Mammoth Cave National Park is mainly known for its titular geologic feature. But along with the longest known cave system in the world, the park is host to the river that helped carve out its winding subterranean tunnels: the Green River. There are few better ways to experiencing the Green River than camping next to it at the Houchin Ferry Campground.
This primitive campground stands out for its proximity to the Green River and the recreational opportunities that come with it. But the amenities are sparse. Campsites are small and cramped. There is a level area for a tent, picnic table, and fire ring, and a deep parking spot that might fit two small vehicles end to end, but extra cars really should be parked at the overflow picnic area at the entrance of the park.

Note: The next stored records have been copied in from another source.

/-! ### Conversions (R119 to R122) -/

/-- A NaN of one format in another (R119, R120): sign kept, quieted, the top of its fraction kept. -/
def convNan (src dst : FFmt) (x : Nat) : Nat :=
  let s := src.sign x
  if src.e4m3 then dst.nan + dst.signBit s
  else if dst.e4m3 then dst.signBit s + 0x7F
  else
    let fr := natBits (src.quiet x) 0 src.fw
    let fr := if src.fw ≤ dst.fw then fr * 2 ^ (dst.fw - src.fw) else fr / 2 ^ (src.fw - dst.fw)
    dst.signBit s + (2 ^ dst.ew - 1) * 2 ^ dst.fw + fr

/-- A value of one format in another: exact when it is wider (R119), rounded otherwise. `sat` acts on infinities of E4M3 as
R120 gives. -/
def fpConv (src dst : FFmt) (v : FEnv) (a : Nat) : Nat × FlagSet :=
  match src.read a with
  | .nan q => (convNan src dst a, if q then 0 else fIV)
  | .inf s =>
    if dst.e4m3 then (if v.sat then (dst.maxFin s, 0) else (dst.inf s, fIV)) else (dst.inf s, 0)
  | .num s m e => dst.round v s m e false

/-- A conversion with FTZ on its operand (R110). -/
def fpConvF (src dst : FFmt) (v : FEnv) (a : Nat) : Nat × FlagSet := fpConv src dst v (src.flushIn v.ftz a)

/-- A floating-point value as an integer of `w` bits (R121): rounded, and at the end of the range when out of it, with IV, or
with IX under SAT. The integer is answered as a bit string. -/
def fpToInt (src : FFmt) (v : FEnv) (signed : Bool) (w : Nat) (a0 : Nat) : Nat × FlagSet :=
  let a := src.flushIn v.ftz a0
  let lo : Int := if signed then -(2 ^ (w - 1) : Nat) else 0
  let hi : Int := if signed then (2 ^ (w - 1) : Nat) - 1 else (2 ^ w : Nat) - 1
  let out := if v.sat then fIX else fIV
  let bits := fun (x : Int) => (x % (2 ^ w : Nat)).toNat
  match src.read a with
  | .nan _ => (0, fIV)
  | .inf s => (bits (if s then lo else hi), out)
  | .num s m e =>
    let (x, ix) := roundAt v.rm s m e false 0
    let y : Int := if s then -(x : Int) else x
    if y < lo then (bits lo, out)
    else if hi < y then (bits hi, out)
    else (bits y, if ix then fIX else 0)

/-- An integer as a floating-point value (R122). -/
def intToFp (dst : FFmt) (rm : RMode) (x : Int) : Nat × FlagSet := dst.round ⟨rm, false, false⟩ (decide (x < 0)) x.natAbs 0 false

/-- A binary32 or binary64 value quieted when it is a signalling NaN, else unchanged (Table 7.8, FP32). -/
def FFmt.quietCopy (f : FFmt) (a : Nat) : Nat × FlagSet :=
  if (f.read a).isSnan then (f.quiet a, fIV) else (a, 0)

/-! ### Format slots (R148, R364, Table 21.2) -/

/-- The float format of a slot's element code, for the codes that are floats. -/
def slotFmt : Nat → Option FFmt
  | 0 => some b64
  | 1 => some b32
  | 2 => some bf16
  | 3 => some b16
  | 4 => some e4m3
  | 5 => some e5m2
  | _ => none

/-- A value converted to a slot's element format (Table 7.8, Table 21.7), with the slot's rounding and SAT. -/
def toSlot (src : FFmt) (code : Nat) (v : FEnv) (a : Nat) : Nat × FlagSet :=
  match slotFmt code with
  | some d => if d = src then src.quietCopy a else fpConv src d v a
  | none => fpToInt src v (code == 6) 8 a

Part of the parking limitation is the mature trees that dot the campground. These shade most of each campsite and might seem appealing as hammock candidates but using them as such is banned by the park.
There are waste facilities in the form of porta-potties at the entrance to the campground along with a single water spigot of dubious origin. But campers will have to leave the park for any other resources.
Houchin Ferry Campsites are reserved through the recreation.gov website. There is no onsite payment method for last-minute arrivals to claim unreserved spots and with the incredibly spotty cell service at the campground, it’s best to reserve sites before arrival, even if you are arriving the same day. That said, it is nigh impossible to gauge a campsite by the single picture and map of recreation.gov but you don’t have much choice when it comes to reserving a campsite at Houchin Ferry.
While camping may involve a fair bit of compromise, Houchin Ferry Campground is ideal for launching small watercraft, fishing, and picnicking. Although half of the campground’s sites are next to the water, they are positioned on a high, weedy bank. It’s great for views but not ideal for accessing the water. Instead, water access is at the end of the Houchin Ferry Road where the pavement dead-ends into the Green River. This looks like it was originally a boat launch that could have serviced larger watercraft on trailers. But river flooding and erosion have led to the water access being blocked off from vehicles. Today, campers can only reach the water on foot and share the limited bank with fishers and small watercraft.
It’s worth noting what this area doesn’t accommodate as well. The river bottom’s sharp, muddy drop, moderate current, and near-constant presence of fishing along the shoreline make the river a poor candidate for wading or swimming. There also are no hiking trailheads within walking distance of the campground. It also is not a convenient access point for the rest of the park. On maps, the campground may look like a waypoint connecting Houchin Ferry Road with Ollie Road and the rest of the Mammoth Caves National Park. In practice, Houchin Ferry Road dead-ends at the Green River. To access the rest of the park, campers drive out of the park and follow Mammoth Cave Road to the main entrance of Mammoth Caves National Park.
In short, Houchin Ferry is excellent for water activities but for those more focused on hiking, biking, and easy access to the caves, we would recommend the more developed Mammoth Cave Campground.
Houchin Ferry Campground in Mammoth Cave National Park is amazing at half capacity. But I’m not quite sure what the designer was thinking when they practically stacked each campsite on top of the other. On weekdays, it seems that the grounds operate reasonably. We share the ten spaces with 4 parties. But on the weekend, we have two tents from the neighboring site erected within a couple of feet of our truck’s wheels and someone seems to really like Def Leopard.
Overall, this is a campground that is best enjoyed off-season or mid-week. But I certainly would visit again. And nest time, we will definitely bring fishing poles.